[Dataset entries]
-*-

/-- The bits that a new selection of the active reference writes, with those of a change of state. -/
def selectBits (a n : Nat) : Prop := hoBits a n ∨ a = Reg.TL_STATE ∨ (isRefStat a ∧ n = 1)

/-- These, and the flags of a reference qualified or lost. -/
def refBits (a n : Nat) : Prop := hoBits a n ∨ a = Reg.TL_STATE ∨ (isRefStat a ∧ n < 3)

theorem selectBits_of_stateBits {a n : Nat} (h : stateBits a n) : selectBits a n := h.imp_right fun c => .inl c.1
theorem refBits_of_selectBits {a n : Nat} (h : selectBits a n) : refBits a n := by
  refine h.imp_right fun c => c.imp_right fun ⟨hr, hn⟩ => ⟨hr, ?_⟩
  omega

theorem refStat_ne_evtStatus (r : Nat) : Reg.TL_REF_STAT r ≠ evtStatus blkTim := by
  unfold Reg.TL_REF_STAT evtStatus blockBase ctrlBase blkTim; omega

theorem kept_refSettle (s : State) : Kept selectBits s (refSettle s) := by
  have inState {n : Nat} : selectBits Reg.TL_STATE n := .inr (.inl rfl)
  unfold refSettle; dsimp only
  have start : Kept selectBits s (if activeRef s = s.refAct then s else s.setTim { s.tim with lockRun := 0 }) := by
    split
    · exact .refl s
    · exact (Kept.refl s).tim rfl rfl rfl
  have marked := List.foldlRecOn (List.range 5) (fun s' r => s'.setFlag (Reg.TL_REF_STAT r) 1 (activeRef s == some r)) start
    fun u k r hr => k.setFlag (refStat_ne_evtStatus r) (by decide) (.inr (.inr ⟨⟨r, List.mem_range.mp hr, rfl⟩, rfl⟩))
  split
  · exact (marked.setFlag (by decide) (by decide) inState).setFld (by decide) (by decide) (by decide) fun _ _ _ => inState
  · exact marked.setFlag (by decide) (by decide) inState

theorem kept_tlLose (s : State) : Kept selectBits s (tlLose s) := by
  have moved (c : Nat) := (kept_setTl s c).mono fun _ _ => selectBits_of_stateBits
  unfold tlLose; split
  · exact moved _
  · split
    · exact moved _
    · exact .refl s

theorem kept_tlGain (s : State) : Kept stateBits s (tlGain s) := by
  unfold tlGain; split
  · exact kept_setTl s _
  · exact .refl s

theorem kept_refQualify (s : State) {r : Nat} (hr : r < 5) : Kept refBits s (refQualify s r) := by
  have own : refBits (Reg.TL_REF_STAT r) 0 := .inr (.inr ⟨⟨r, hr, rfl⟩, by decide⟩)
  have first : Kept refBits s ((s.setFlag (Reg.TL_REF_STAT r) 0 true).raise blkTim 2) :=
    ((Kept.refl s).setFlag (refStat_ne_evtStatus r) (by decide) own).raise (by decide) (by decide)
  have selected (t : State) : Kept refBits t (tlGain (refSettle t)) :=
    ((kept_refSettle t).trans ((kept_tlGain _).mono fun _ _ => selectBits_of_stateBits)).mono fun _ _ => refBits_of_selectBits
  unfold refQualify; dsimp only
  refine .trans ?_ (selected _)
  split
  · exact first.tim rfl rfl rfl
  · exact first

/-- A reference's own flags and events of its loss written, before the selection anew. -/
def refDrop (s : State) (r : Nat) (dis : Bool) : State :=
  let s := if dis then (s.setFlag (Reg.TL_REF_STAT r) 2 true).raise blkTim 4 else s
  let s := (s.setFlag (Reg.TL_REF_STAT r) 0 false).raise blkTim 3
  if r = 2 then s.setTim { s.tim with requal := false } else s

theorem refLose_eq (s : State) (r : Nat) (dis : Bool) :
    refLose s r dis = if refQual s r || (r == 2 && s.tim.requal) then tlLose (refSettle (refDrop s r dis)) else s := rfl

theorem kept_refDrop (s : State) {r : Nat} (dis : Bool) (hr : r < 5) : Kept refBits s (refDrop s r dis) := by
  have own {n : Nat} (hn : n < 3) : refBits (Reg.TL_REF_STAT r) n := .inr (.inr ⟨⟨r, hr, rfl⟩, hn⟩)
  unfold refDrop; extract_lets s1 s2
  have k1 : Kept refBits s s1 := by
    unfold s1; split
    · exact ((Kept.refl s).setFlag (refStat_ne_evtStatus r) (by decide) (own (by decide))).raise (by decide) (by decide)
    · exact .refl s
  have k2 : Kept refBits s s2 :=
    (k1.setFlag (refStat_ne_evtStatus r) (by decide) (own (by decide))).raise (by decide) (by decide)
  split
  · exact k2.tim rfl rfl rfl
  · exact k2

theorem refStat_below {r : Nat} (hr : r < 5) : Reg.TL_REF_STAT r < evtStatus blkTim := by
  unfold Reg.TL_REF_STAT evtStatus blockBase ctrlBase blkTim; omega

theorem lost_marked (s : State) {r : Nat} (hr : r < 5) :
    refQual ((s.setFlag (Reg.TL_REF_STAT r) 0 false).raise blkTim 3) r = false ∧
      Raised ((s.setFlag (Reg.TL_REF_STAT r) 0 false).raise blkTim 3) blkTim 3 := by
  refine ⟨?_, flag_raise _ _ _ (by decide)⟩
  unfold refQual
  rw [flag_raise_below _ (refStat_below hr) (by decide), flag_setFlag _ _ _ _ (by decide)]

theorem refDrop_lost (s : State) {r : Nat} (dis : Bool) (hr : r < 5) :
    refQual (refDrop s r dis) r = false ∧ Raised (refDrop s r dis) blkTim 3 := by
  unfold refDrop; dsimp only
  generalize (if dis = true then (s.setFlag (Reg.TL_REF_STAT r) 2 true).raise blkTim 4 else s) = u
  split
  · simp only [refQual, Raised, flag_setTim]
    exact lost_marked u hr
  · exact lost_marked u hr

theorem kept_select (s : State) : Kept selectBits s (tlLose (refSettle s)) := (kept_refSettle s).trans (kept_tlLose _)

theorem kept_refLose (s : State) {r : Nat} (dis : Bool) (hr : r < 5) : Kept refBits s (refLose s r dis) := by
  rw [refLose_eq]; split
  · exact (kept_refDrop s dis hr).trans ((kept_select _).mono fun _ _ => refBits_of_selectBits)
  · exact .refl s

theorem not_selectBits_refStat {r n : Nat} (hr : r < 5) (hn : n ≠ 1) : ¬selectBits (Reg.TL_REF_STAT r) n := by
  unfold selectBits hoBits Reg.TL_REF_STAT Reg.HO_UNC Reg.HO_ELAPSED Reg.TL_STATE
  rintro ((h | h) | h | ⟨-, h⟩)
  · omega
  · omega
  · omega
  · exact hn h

-*-

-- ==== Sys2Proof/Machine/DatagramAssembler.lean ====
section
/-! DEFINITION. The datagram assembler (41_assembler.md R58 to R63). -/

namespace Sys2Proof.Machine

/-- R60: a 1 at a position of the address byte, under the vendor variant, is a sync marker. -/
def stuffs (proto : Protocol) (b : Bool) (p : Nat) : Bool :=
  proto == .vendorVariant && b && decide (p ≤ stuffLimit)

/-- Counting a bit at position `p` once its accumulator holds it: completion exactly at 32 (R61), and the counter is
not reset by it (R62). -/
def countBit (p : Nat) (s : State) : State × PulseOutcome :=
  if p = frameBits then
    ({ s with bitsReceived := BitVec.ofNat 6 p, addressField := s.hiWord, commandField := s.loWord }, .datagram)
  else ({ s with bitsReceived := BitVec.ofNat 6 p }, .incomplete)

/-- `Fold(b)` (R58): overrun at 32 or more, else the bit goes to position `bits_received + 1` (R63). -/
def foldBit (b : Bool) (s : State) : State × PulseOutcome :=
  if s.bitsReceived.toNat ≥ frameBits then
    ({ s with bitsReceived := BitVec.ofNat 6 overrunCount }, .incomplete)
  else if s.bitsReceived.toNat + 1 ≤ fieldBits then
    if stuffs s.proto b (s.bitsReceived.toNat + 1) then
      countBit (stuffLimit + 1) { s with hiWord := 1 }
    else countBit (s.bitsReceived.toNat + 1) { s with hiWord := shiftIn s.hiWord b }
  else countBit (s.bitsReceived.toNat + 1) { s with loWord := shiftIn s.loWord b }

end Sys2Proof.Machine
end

-*-

What you have to do: Go line by line through the data, copying each one that contains the word "false".

Solution to the exercise:
  let s := (s.setFlag (Reg.TL_REF_STAT r) 0 false).raise blkTim 3
  if r = 2 then s.setTim { s.tim with requal := false } else s
    refQual ((s.setFlag (Reg.TL_REF_STAT r) 0 false).raise blkTim 3) r = false ∧
      Raised ((s.setFlag (Reg.TL_REF_STAT r) 0 false).raise blkTim 3) blkTim 3 := by
    refQual (refDrop s r dis) r = false ∧ Raised (refDrop s r dis) blkTim 3 := by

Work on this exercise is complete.